In the Netherlands, all radioactive waste is currently collected and stored above ground for at least 100 years by COVRA. After 100 years, all radioactive waste must be permanently disposed of. One option for permanent disposal currently considered is a purpose-built geological disposal facility in rock salt, where a combination of natural and engineered barriers is expected to provide the necessary safety. Rock salt, as a natural barrier, is considered impermeable when undisturbed. Therefore, radionuclides can only reach the surface via the mined openings of the geological disposal facility. Here, multiple engineered barriers provide the necessary safety. In the short term, these include concrete seals, HLW packages, and waste forms.

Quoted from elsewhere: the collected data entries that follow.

/-- A configuration that waited for its output or line applies, and its reply is written (R297). -/
def Claims.outputConfigApply : Prop :=
  ∀ (o : Owed),
  (∀ (k : Fin 12),
    Acts (fun dt => .outputConfigApply dt (.trig k))
      (fun a => findOwed a 0x0320 k = some o ∧ (a.trigs.outs[k]).mode = .idle)
      (fun a => replyOwed o stOk [] (applyTrigCfg k (trigCfgOf o.payload) a))) ∧
  (∀ (l : Fin 4),
    Acts (fun dt => .outputConfigApply dt (.xtr l))
      (fun a => findOwed a 0x0321 l = some o ∧ (a.trigs.xtr[l]).driving = false ∧ (a.trigs.xtr[l]).waiting = false)
      (fun a => replyOwed o stOk [] (a.modXtr l fun x => { x with cfg := xtrCfgOf o.payload }))) ∧
  ∀ (e : Fin 2),
    Acts (fun dt => .outputConfigApply dt (.ext e)) (fun a => findOwed a 0x0321 (4 + e) = some o)
      (fun a => replyOwed o stOk [] (applyXtrCfg (4 + e) o.payload a))

/-- TRIG_FIRE starts every IDLE output that it names and that is on, and drives every cross line that it names, may drive, and finds
high for guard_ns (R285, R286, R289, R297). -/
def Claims.trigFire : Prop :=
  ∀ (s : State) (dt : Nat) (r : Req) (h : Hamper), Asked (advance dt s) r h 0x0322 1 true →
    h.tail 8 = false → fld h.payload 0 2 ≤ 0x0FFF → fld h.payload 2 1 ≤ 15 → zeros h.payload 3 5 = true →
    (fld h.payload 0 2 ≠ 0 ∨ fld h.payload 2 1 ≠ 0) →
    let a := advance dt s
    ∃ (t : State) (bytes : List Byte),
      exec (.trigFire dt r) s = .next (reply h stOk 0 bytes (taken h.fn h.porch t)) ∧
      (∀ k : Fin 12, bit (fld h.payload 0 2) k = true → (a.trigs.outs[k]).cfg.on = true →
        (a.trigs.outs[k]).mode = .idle →
        (t.trigs.outs[k]).mode = (if (a.trigs.outs[k]).cfg.delay = 0 then .pulse else .delay) ∧
        (t.trigs.outs[k]).since = a.elapsed) ∧
      ∀ l : Fin 4, bit (fld h.payload 2 1) l = true → (a.trigs.xtr[l]).cfg.drive = true →
        (a.trigs.xtr[l]).stuck = false → (a.trigs.xtr[l]).driving = false → (a.trigs.xtr[l]).waiting = false →
        (a.trigs.xtr[l]).low = false →
        (a.trigs.xtr[l]).since * 5 + (a.trigs.xtr[l]).cfg.guardNs ≤ a.elapsed * 5 →
        (t.trigs.xtr[l]).driving = true ∧ (t.trigs.xtr[l]).low = true

/-! ### Hoppers -/

/-- HOPPER_BIND of an UNBOUND hopper to an open stream takes a ring of the pool and a write stage (R319, R336, R343). An unbind of a
BOUND one frees them (R339, R340); of a PENDING one it is WRONG_STATE, and cancels the arm (R323). -/
def Claims.hopperBind : Prop :=
  ∀ (i : Fin 16),
  (∀ (n : Fin 32) (w : Weir),
    let flow (a : State) (h : Hamper) : Flow := bindFlow a i h.fn (if fld h.payload 2 1 = 1 then .p else .b)
      (fld h.payload 3 1) (fld h.payload 4 2) (fld h.payload 8 4) n
    Serves .hopperBind 0x0501 0 false
      (fun a h => fld h.payload 0 1 = i.val ∧ fld h.payload 1 1 = n.val ∧ a.plan.hoppers[i] = h.fn ∧
        a.plan.streams[n] = h.fn ∧ a.weir.store ≠ .unavailable ∧ (a.hoppers[i]).mode = .unbound ∧
        (a.streams[n]).mode = .opened ∧ h.tail 24 = false ∧ (fld h.payload 2 1 = 1 ∨ fld h.payload 2 1 = 2) ∧
        fld h.payload 3 1 ≤ 31 ∧ (fld h.payload 3 1 = 0 ∨ fld h.payload 2 1 = 1) ∧ 2 ≤ fld h.payload 4 2 ∧
        fld h.payload 4 2 ≤ 2048 ∧ ((fin? 32 (fld h.payload 6 1)).any fun q => a.plan.queues[q] == h.fn) = true ∧
        zeros h.payload 7 1 = true ∧ fld h.payload 8 4 % 64 = 0 ∧ fld h.payload 8 4 ≠ 0 ∧
        fld h.payload 8 4 ≤ 0x10000000 ∧ zeros h.payload 12 12 = true ∧ dynAlloc 2 i stageKib a.weir = some w ∧
        (flow a h).units ≤ freeUnits a.weir ∧ admission a.weir [flow a h] = none)
      stOk (fun a h => record [(8, 0x200000 * (flow a h).units), (4, (flow a h).demand), (4, 0)])
      (fun a h => bindHopper i n (flow a h) (fld h.payload 4 2) (fld h.payload 8 4) (fld h.payload 6 1) w a)) ∧
  Serves .hopperBind 0x0501 0 false
    (fun a h => fld h.payload 0 1 = i.val ∧ fld h.payload 1 1 = 0xFF ∧ a.plan.hoppers[i] = h.fn ∧
      (a.hoppers[i]).mode = .bound ∧ h.tail 24 = false ∧ zeros h.payload 7 1 = true ∧ zeros h.payload 12 12 = true)
    stOk (fun _ _ => List.replicate 16 0) (fun a _ => hopFree i a) ∧
  ∀ (s : State) (dt : Nat) (r : Req) (h : Hamper), Asked (advance dt s) r h 0x0501 0 false →
    fld h.payload 0 1 = i.val → fld h.payload 1 1 = 0xFF → (advance dt s).plan.hoppers[i] = h.fn →
    ((advance dt s).hoppers[i]).mode = .pending →
    exec (.hopperBind dt r) s =
      .next (cancelArm i (reply h stWrongState 0 [] (taken h.fn h.porch (advance dt s))))

/-- HOPPER_ARM of a BOUND hopper, or of one whose capture has ended, is PENDING with an empty ring (R320, R322, R343). With an
automatic copy its channel is the sender's, and its buffers hold the copy (R332). -/
def Claims.hopperArm : Prop :=
  ∀ (i : Fin 16) (n : Fin 32),
  let entries (h : Hamper) : Nat := fld h.payload 2 2 + fld h.payload 4 2
  Serves .hopperArm 0x0502 0 false
    (fun a h => fld h.payload 0 1 = i.val ∧ a.plan.hoppers[i] = h.fn ∧
      ((a.hoppers[i]).mode = .bound ∨ (a.hoppers[i]).mode = .captured ∨ (a.hoppers[i]).mode = .stopped) ∧
      (a.hoppers[i]).copy = none ∧ (a.hoppers[i]).disarming = none ∧ (a.hoppers[i]).stream = some n ∧
      h.tail 80 = false ∧ fld h.payload 1 1 ≤ 3 ∧ 1 ≤ fld h.payload 2 2 ∧ fld h.payload 2 2 ≤ 1024 ∧
      fld h.payload 4 2 ≤ 1024 ∧ zeros h.payload 6 2 = true ∧ fld h.payload 2 2 + 1 ≤ (a.hoppers[i]).slots ∧
      (bit (fld h.payload 1 1) 0 = false → entries h ≤ (a.hoppers[i]).slots) ∧
      onlyCodes (BitVec.ofNat 128 (fld h.payload 8 16)) triggerCodes = true ∧ zeros h.payload 0x21 7 = true ∧
      zeros h.payload 0x48 8 = true ∧ (bufferAt h.payload 0x28).reserved = false ∧
      (bufferAt h.payload 0x38).reserved = false ∧ frameBytes (a.streams[n]).cfg ≤ (a.hoppers[i]).slotBytes ∧
      (bit (fld h.payload 1 1) 0 = true →
        ((fin? 64 (fld h.payload 0x20 1)).any fun c => chanFn a c == h.fn) = true ∧
        bufferBad a h.fn (bufferAt h.payload 0x28) = false ∧ bufferBad a h.fn (bufferAt h.payload 0x38) = false ∧
        entries h * (a.hoppers[i]).slotBytes ≤ (bufferAt h.payload 0x28).length ∧
        64 * (entries h + 1) ≤ (bufferAt h.payload 0x38).length))
    stOk (fun _ _ => [])
    (fun a h => a.modHop i fun x => { x with
      mode := .pending, autoCopy := bit (fld h.payload 1 1) 0, half := bit (fld h.payload 1 1) 1
      preDepth := fld h.payload 2 2, postCount := fld h.payload 4 2, trigMask := BitVec.ofNat 128 (fld h.payload 8 16)
      tslMask := BitVec.ofNat 64 (fld h.payload 0x18 8), channel := fld h.payload 0x20 1
      bufPayload := (bufferAt h.payload 0x28).addr, bufPayloadMill := (bufferAt h.payload 0x28).millpond
      bufTags := (bufferAt h.payload 0x38).addr, bufTagsMill := (bufferAt h.payload 0x38).millpond, entries := []
      gone := 0, partialSeq := none, prevSeq := none, guardOwed := false, event := 0, code := 0xFF, stamp := Held.zero
      trigFlags := 0, preShort := false, aborted := false, quiet := false, endAt := none, snap := none, copied := 0 })

/-- HOPPER_DISARM of a bound hopper refuses new triggers and discards its partial entry; the rest waits for its boundary
(R338, R343). -/
def Claims.hopperDisarm : Prop :=
  ∀ (i : Fin 16),
  Serves .hopperDisarm 0x0503 0 false
    (fun a h => fld h.payload 0 1 = i.val ∧ a.plan.hoppers[i] = h.fn ∧ (a.hoppers[i]).mode ≠ .unbound ∧
      h.tail 4 = false ∧ fld h.payload 1 1 ≤ 1 ∧ zeros h.payload 2 2 = true)
    stOk (fun _ _ => [])
    (fun a h => a.modHop i fun x => { x with
      disarming := some (max (fld h.payload 1 1) (x.disarming.getD 0)), partialSeq := none })

/-- The disarm completes: an ARMED hopper is BOUND again with an empty ring and the quiet bit (R338). -/
def Claims.hopperDisarmQuiet : Prop :=
  ∀ (i : Fin 16) (m : Nat),
  Acts (fun dt => .hopperDisarmQuiet dt i) (fun a => (a.hoppers[i]).disarming = some m)
    (fun a => sweepWaits (disarmNow i m (if m = 1 then copyProgress i a else a))) ∧
  ∀ a : State, (a.hoppers[i]).mode = .armed →
    ((disarmNow i 0 a).hoppers[i]).mode = .bound ∧ ((disarmNow i 0 a).hoppers[i]).entries = [] ∧
    ((disarmNow i 0 a).hoppers[i]).disarming = none ∧ ((disarmNow i 0 a).hoppers[i]).quiet = true

/-- HOPPER_TRIGGER starts the armed hoppers of its mask that arm code 0x42, under one event number (R324 to R326, R343). -/
def Claims.hopperTrigger : Prop :=
  let hit (a : State) (h : Hamper) : List (Fin 16) × State :=
    hopTriggerMask (fun i => bit (fld h.payload 0 2) i && hopMask a 0x42 i) 0x42 (holdNow a) 0 a
  Serves .hopperTrigger 0x0504 0 false
    (fun a h => h.tail 4 = false ∧ zeros h.payload 2 2 = true ∧ fld h.payload 0 2 ≠ 0 ∧
      ∀ i : Fin 16, bit (fld h.payload 0 2) i = true → a.plan.hoppers[i] = h.fn)
    stOk
    (fun a h => record [(8, (nowNs a).toNat), (2, if (hit a h).1.isEmpty then 0 else (hit a h).2.hopEvent),
      (2, bitsOf fun i => (hit a h).1.contains i), (4, 0)])
    (fun a h => slotBump 6 0x42 (hit a h).2) ∧
  ∀ (a : State) (i : Fin 16) (code : Nat) (stamp : Held) (flags event : Nat),
    ((hopStart i code stamp flags event a).hoppers[i]).code = code ∧
    ((hopStart i code stamp flags event a).hoppers[i]).stamp = stamp ∧
    ((hopStart i code stamp flags event a).hoppers[i]).event = event ∧
    ((hopStart i code stamp flags event a).hoppers[i]).trigAt = a.elapsed

/-- HOPPER_STATUS of an owned hopper (R343). -/
def Claims.hopperStatus : Prop :=
  ∀ (i : Fin 16),
  Serves .hopperStatus 0x0505 0 false
    (fun a h => fld h.payload 0 1 = i.val ∧ a.plan.hoppers[i] = h.fn ∧ h.tail 4 = false ∧ zeros h.payload 1 3 = true)
    stOk
    (fun a _ =>
      let x := a.hoppers[i]
      record [(1, x.mode.code),
        (1, b2n x.copy.isSome + 2 * b2n x.overflow + 4 * b2n x.preShort + 8 * b2n x.autoCopy),
        (1, (x.stream.map Fin.val).getD 0xFF), (1, if x.mode = .unbound then 0 else if x.cls = .p then 1 else 2),
        (2, x.slots), (2, x.preDepth), (2, x.postCount), (2, x.entries.length), (2, preHeld a x), (2, postHeld a x),
        (2, x.copied), (2, 0), (2, x.event), (1, x.code), (1, 0), (8, if x.code = 0xFF then 0 else heldNs a x.stamp),
        (4, x.slotBytes), (4, x.ignored.toNat), (8, 0x200000 * x.units)])
    (fun a _ => a)

/-- HOPPER_COPYOUT of a capture that has begun borrows a free owned channel for the copy; a count of 0 means every entry from the
first (R332, R333, R343). -/
def Claims.hopperCopyout : Prop :=
  ∀ (i : Fin 16) (c : Fin 64),
  let entries (a : State) (h : Hamper) : Nat :=
    if fld h.payload 4 2 = 0 then captureTotal a a.hoppers[i] - fld h.payload 2 2 else fld h.payload 4 2
  Serves .hopperCopyout 0x0506 0 false
    (fun a h => fld h.payload 0 1 = i.val ∧ a.plan.hoppers[i] = h.fn ∧ fld h.payload 6 1 = c.val ∧ chanFn a c = h.fn ∧
      chanFree a h.fn c = true ∧
      ((a.hoppers[i]).mode = .triggered ∨ (a.hoppers[i]).mode = .captured ∨ (a.hoppers[i]).mode = .stopped) ∧
      (a.hoppers[i]).copy = none ∧ h.tail 48 = false ∧ fld h.payload 1 1 ≤ 1 ∧ zeros h.payload 7 9 = true ∧
      fld h.payload 2 2 + fld h.payload 4 2 ≤ captureTotal a a.hoppers[i] ∧
      bufferBad a h.fn (bufferAt h.payload 16) = false ∧ bufferBad a h.fn (bufferAt h.payload 32) = false ∧
      entries a h * (a.hoppers[i]).slotBytes ≤ (bufferAt h.payload 16).length ∧
      64 * (entries a h + 1) ≤ (bufferAt h.payload 32).length)
    stOk (fun _ _ => [])
    (fun a h => borrow c (a.modHop i fun x => { x with
      copied := 0
      copy := some ⟨fld h.payload 2 2, fld h.payload 4 2, c, (bufferAt h.payload 16).addr,
        (bufferAt h.payload 16).millpond, (bufferAt h.payload 32).addr, (bufferAt h.payload 32).millpond,
        bit (fld h.payload 1 1) 0, 0, 0, false⟩ }))

/-- A copy whose entries are all there ends with its header and entry (R332 to R335), once its channel's share and LPDDR5X have let
it move them (R433, R472); one that failed keeps the entries of the hopper (R341). -/
def Claims.hopperCopyEnd : Prop :=
  ∀ (i : Fin 16) (corrected : Nat),
  let moved (a : State) : State :=
    copyEntries i (copyReady ((correctedReads .lpddr corrected a).hoppers[i])) (correctedReads .lpddr corrected a)
  Acts (fun dt => .hopperCopyEnd dt i false corrected)
    (fun a => (a.hoppers[i]).copy.isSome = true ∧ copyCanEnd ((correctedReads .lpddr corrected a).hoppers[i]) = true ∧
      copyInShare i (moved a) = true ∧ (copyReady a.hoppers[i] = 0 ∨ a.weir.store = .available))
    (fun a => copyEnd i stOk (moved a)) ∧
  ActsSo (fun dt => .hopperCopyEnd dt i true corrected) (fun a => (a.hoppers[i]).copy.isSome = true)
    (fun a t => (t.hoppers[i]).copy = none ∧ (t.hoppers[i]).entries = (a.hoppers[i]).entries ∧
      (t.hoppers[i]).mode = (a.hoppers[i]).mode)

/-- A full read of HOP_IGNORED returns the count and clears it (R342). -/
def Claims.hopIgnoredRead : Prop :=
  ∀ (fn : Fn) (i : Fin 16),
  Acts (fun dt => .hopIgnoredRead dt fn i) (fun a => Reached a fn ∧ a.plan.hoppers[i] = fn)
    (fun a => emit (.completion fn [(a.hoppers[i]).ignored]) (a.modHop i fun h => { h with ignored := 0 }))

/-! ### Preparation engines -/

/-- PYRAMID_SUBMIT (R355, R356, R359, R375): a buffer job joins the engine's queue, and a BIND binds an open stream whose load and
flow fit, into host memory, Millpond or a ring of the LPDDR5X pool. -/
def Claims.pyramidSubmit : Prop :=
  ∀ (q : Fin 32),
  (let job (h : Hamper) : PyrJob :=
    { job := BitVec.ofNat 32 (fld h.payload 4 4), fn := h.fn, queue := q, stream := none, desc := pyrDescOf h.payload
      source := if (bufferAt h.payload 0x18).millpond then some (bufferAt h.payload 0x18).addr else none
      space := b2n (bufferAt h.payload 0x28).millpond, addr := (bufferAt h.payload 0x28).addr, running := false
      stopping := false, pass := 1, fed := none, partner := false, written := 0, ended := false }
  Serves .pyramidSubmit 0x0601 0 false
    (fun a h => fld h.payload 0 1 = 0 ∧ fld h.payload 1 1 = q.val ∧ a.plan.queues[q] = h.fn ∧
      pyrBufferBad a h (pyrDescOf h.payload) = false ∧ a.prep.jobs.length < 256 ∧ canSubmit a q = true)
    stOk (fun _ h => record [(4, fld h.payload 4 4), (4, pyrTotal (pyrDescOf h.payload)), (4, 0), (4, 0), (8, 0)])
    (fun a h => startBuffer (submitJob q kPyramid 0 (job h).job (a.modPrep fun e => { e with jobs := e.jobs ++ [job h] })))) ∧
  ∀ (n : Fin 32),
  let pool (h : Hamper) : Bool := bit (fld h.payload 3 1) 1
  let desc (a : State) (h : Hamper) : PyrDesc := bindDesc (pyrDescOf h.payload) (a.streams[n]).cfg
  let asked (a : State) (h : Hamper) : Binding :=
    { stream := n, fn := h.fn, queue := q, desc := desc a h, cls := if fld h.payload 0x0D 1 = 1 then .p else .b
      rank := fld h.payload 0x0E 1, space := if pool h then 2 else b2n (bufferAt h.payload 0x28).millpond
      addr := (bufferAt h.payload 0x28).addr, slots := fld h.payload 0x38 2, slotBytes := fld h.payload 0x3C 4
      units := if pool h then units2M (fld h.payload 0x38 2 * fld h.payload 0x3C 4) else 0, owed := false }
  let flow (a : State) (h : Hamper) : Flow := bindingFlow (asked a h) (a.streams[n]).cfg.maxFps
  let base (a : State) (h : Hamper) : Nat :=
    match (setFlow (flow a h) a).weir.flows.find? fun g => g.kind = 3 ∧ g.index = n.val with
    | some g => 0x200000 * g.base
    | none => 0
  Serves .pyramidSubmit 0x0601 0 false
    (fun a h => fld h.payload 0 1 = 1 ∧ fld h.payload 1 1 = q.val ∧ a.plan.queues[q] = h.fn ∧
      fld h.payload 0x0C 1 = n.val ∧ a.plan.streams[n] = h.fn ∧ (a.streams[n]).mode = .opened ∧
      (∀ b ∈ a.prep.bindings, b.stream ≠ n) ∧ (pool h = true → a.weir.store ≠ .unavailable) ∧
      pyrBindBad a h (desc a h) = false ∧
      bindingsLoad a + bindingLoad (desc a h) (a.streams[n]).cfg.maxFps ≤ pyramidCapacity ∧
      admission a.weir [flow a h] = none)
    stOk
    (fun a h => record [(4, 0), (4, pyrTotal (desc a h)),
      (4, (bindingLoad (desc a h) (a.streams[n]).cfg.maxFps + 99999) / 100000), (4, 0),
      (8, if pool h then base a h else 0)])
    (fun a h => (setFlow (flow a h) a).modPrep fun e => { e with
      bindings := e.bindings ++ [if pool h then { asked a h with addr := base a h } else asked a h] })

In the long term, moisturized granular salt backfill provides containment. Here, we present the safety assessment of a geological disposal facility in rock salt, using the updated Dutch disposal concept and waste inventory. In total, seven different scenarios are modelled: the (1) normal evolution scenario in which the geological disposal facility evolves as expected, and six alternative scenarios: failure of (2) the high level waste packages, (3) failure of the tunnel seals, (4) failure of the spiral ramp seal, (5) flow path between a brine pocket and mine excavations, (6) less probable characteristics of radionuclide mobilization and transport, (7) and reduced long-term sealing by backfill. Model results show that when the geological disposal facility evolves as expected, no release of radionuclides is expected. Likewise, no release is expected in the six alternative scenarios, although differences exist in the extent to which radionuclides are able to travel within the geological disposal facility. These results indicate that the engineered barriers, combined with the natural barrier of the rock salt, are effective in isolating and providing containment during at the least the first million years after closure.